> ACTIVITY: Both the line containing "(i, _) => some i" and the line containing "theorem test_decode_alu_n8 : ∀" belong to the span. Output exactly that span from the listing below, and nothing outside it.

> MATERIAL PROVIDED:
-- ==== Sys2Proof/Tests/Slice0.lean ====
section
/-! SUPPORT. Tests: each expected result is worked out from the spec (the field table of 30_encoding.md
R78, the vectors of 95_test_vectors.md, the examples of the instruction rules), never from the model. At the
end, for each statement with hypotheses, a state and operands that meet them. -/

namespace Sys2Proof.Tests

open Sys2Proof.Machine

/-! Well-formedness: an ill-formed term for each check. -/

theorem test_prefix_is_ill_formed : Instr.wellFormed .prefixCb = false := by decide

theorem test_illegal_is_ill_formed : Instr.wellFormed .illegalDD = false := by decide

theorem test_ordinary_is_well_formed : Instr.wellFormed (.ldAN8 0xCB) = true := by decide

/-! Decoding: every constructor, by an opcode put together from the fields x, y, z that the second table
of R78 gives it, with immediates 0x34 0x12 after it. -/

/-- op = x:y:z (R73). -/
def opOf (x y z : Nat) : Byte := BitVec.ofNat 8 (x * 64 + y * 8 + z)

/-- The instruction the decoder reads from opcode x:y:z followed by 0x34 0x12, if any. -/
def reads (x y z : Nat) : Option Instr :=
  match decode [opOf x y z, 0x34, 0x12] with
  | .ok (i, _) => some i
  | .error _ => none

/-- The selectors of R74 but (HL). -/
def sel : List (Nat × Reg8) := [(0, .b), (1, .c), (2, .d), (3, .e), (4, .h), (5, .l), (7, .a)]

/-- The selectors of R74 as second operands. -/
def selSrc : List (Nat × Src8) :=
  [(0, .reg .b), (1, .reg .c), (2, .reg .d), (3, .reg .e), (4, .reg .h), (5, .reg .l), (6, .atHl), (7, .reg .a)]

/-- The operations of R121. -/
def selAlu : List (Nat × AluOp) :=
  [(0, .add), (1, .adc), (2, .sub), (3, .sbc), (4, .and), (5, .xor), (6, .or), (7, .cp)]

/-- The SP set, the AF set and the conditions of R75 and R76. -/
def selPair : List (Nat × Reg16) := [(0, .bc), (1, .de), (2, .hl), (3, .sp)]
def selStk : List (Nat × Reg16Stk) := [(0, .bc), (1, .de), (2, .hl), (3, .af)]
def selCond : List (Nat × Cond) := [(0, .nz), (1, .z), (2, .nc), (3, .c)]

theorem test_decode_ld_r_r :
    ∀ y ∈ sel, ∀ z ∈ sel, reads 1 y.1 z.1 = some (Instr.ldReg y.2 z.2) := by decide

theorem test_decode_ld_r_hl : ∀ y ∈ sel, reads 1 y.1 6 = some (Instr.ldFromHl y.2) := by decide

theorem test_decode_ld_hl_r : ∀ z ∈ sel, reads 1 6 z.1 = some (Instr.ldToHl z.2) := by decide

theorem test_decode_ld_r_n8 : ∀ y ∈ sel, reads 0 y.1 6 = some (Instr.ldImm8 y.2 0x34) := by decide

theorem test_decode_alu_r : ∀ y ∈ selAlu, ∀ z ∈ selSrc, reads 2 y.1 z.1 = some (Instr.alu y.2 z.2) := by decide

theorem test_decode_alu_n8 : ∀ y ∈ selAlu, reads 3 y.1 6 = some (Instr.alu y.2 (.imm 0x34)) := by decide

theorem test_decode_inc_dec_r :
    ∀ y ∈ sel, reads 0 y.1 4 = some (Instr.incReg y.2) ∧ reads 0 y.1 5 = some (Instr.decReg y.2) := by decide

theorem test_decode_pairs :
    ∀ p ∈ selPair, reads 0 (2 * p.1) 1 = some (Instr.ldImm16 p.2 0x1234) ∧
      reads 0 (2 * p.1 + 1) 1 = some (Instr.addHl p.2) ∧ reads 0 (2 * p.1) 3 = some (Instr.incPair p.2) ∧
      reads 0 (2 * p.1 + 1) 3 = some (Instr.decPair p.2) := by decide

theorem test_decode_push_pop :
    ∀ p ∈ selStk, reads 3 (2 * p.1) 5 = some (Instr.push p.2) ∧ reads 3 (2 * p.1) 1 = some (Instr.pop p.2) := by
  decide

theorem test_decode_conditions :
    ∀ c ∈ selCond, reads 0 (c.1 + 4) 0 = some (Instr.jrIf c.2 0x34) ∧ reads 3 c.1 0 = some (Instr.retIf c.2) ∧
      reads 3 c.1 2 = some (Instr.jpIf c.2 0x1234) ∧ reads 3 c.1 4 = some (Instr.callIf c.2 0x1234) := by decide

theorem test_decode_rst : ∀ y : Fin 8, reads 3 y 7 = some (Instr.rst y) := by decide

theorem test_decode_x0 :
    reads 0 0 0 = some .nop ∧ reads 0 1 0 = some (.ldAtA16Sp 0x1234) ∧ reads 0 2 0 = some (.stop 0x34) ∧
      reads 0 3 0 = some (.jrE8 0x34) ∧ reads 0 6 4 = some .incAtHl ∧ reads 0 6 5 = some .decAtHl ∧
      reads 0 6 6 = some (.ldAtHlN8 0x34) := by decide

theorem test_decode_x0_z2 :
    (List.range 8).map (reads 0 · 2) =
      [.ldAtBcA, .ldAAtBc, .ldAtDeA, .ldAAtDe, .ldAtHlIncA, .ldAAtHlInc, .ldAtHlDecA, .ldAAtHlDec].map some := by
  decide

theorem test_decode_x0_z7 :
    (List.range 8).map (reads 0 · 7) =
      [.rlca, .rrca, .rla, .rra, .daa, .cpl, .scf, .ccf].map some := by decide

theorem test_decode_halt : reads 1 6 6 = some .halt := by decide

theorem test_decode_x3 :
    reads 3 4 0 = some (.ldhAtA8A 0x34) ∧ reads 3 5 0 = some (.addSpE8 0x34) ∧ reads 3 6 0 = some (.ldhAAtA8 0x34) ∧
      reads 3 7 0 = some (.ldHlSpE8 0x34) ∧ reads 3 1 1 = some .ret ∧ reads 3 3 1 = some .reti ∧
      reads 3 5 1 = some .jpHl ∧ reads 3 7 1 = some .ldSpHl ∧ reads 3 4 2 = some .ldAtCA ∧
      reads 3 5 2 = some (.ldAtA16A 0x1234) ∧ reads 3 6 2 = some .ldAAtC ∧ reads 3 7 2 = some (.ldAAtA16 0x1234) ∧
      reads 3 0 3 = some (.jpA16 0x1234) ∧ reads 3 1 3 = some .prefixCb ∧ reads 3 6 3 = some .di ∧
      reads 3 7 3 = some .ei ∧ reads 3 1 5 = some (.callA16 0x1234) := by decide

> SOLUTION TO THIS EXERCISE:
  | .ok (i, _) => some i
  | .error _ => none

/-- The selectors of R74 but (HL). -/
def sel : List (Nat × Reg8) := [(0, .b), (1, .c), (2, .d), (3, .e), (4, .h), (5, .l), (7, .a)]

/-- The selectors of R74 as second operands. -/
def selSrc : List (Nat × Src8) :=
  [(0, .reg .b), (1, .reg .c), (2, .reg .d), (3, .reg .e), (4, .reg .h), (5, .reg .l), (6, .atHl), (7, .reg .a)]

/-- The operations of R121. -/
def selAlu : List (Nat × AluOp) :=
  [(0, .add), (1, .adc), (2, .sub), (3, .sbc), (4, .and), (5, .xor), (6, .or), (7, .cp)]

/-- The SP set, the AF set and the conditions of R75 and R76. -/
def selPair : List (Nat × Reg16) := [(0, .bc), (1, .de), (2, .hl), (3, .sp)]
def selStk : List (Nat × Reg16Stk) := [(0, .bc), (1, .de), (2, .hl), (3, .af)]
def selCond : List (Nat × Cond) := [(0, .nz), (1, .z), (2, .nc), (3, .c)]

theorem test_decode_ld_r_r :
    ∀ y ∈ sel, ∀ z ∈ sel, reads 1 y.1 z.1 = some (Instr.ldReg y.2 z.2) := by decide

theorem test_decode_ld_r_hl : ∀ y ∈ sel, reads 1 y.1 6 = some (Instr.ldFromHl y.2) := by decide

theorem test_decode_ld_hl_r : ∀ z ∈ sel, reads 1 6 z.1 = some (Instr.ldToHl z.2) := by decide

theorem test_decode_ld_r_n8 : ∀ y ∈ sel, reads 0 y.1 6 = some (Instr.ldImm8 y.2 0x34) := by decide

theorem test_decode_alu_r : ∀ y ∈ selAlu, ∀ z ∈ selSrc, reads 2 y.1 z.1 = some (Instr.alu y.2 z.2) := by decide

theorem test_decode_alu_n8 : ∀ y ∈ selAlu, reads 3 y.1 6 = some (Instr.alu y.2 (.imm 0x34)) := by decide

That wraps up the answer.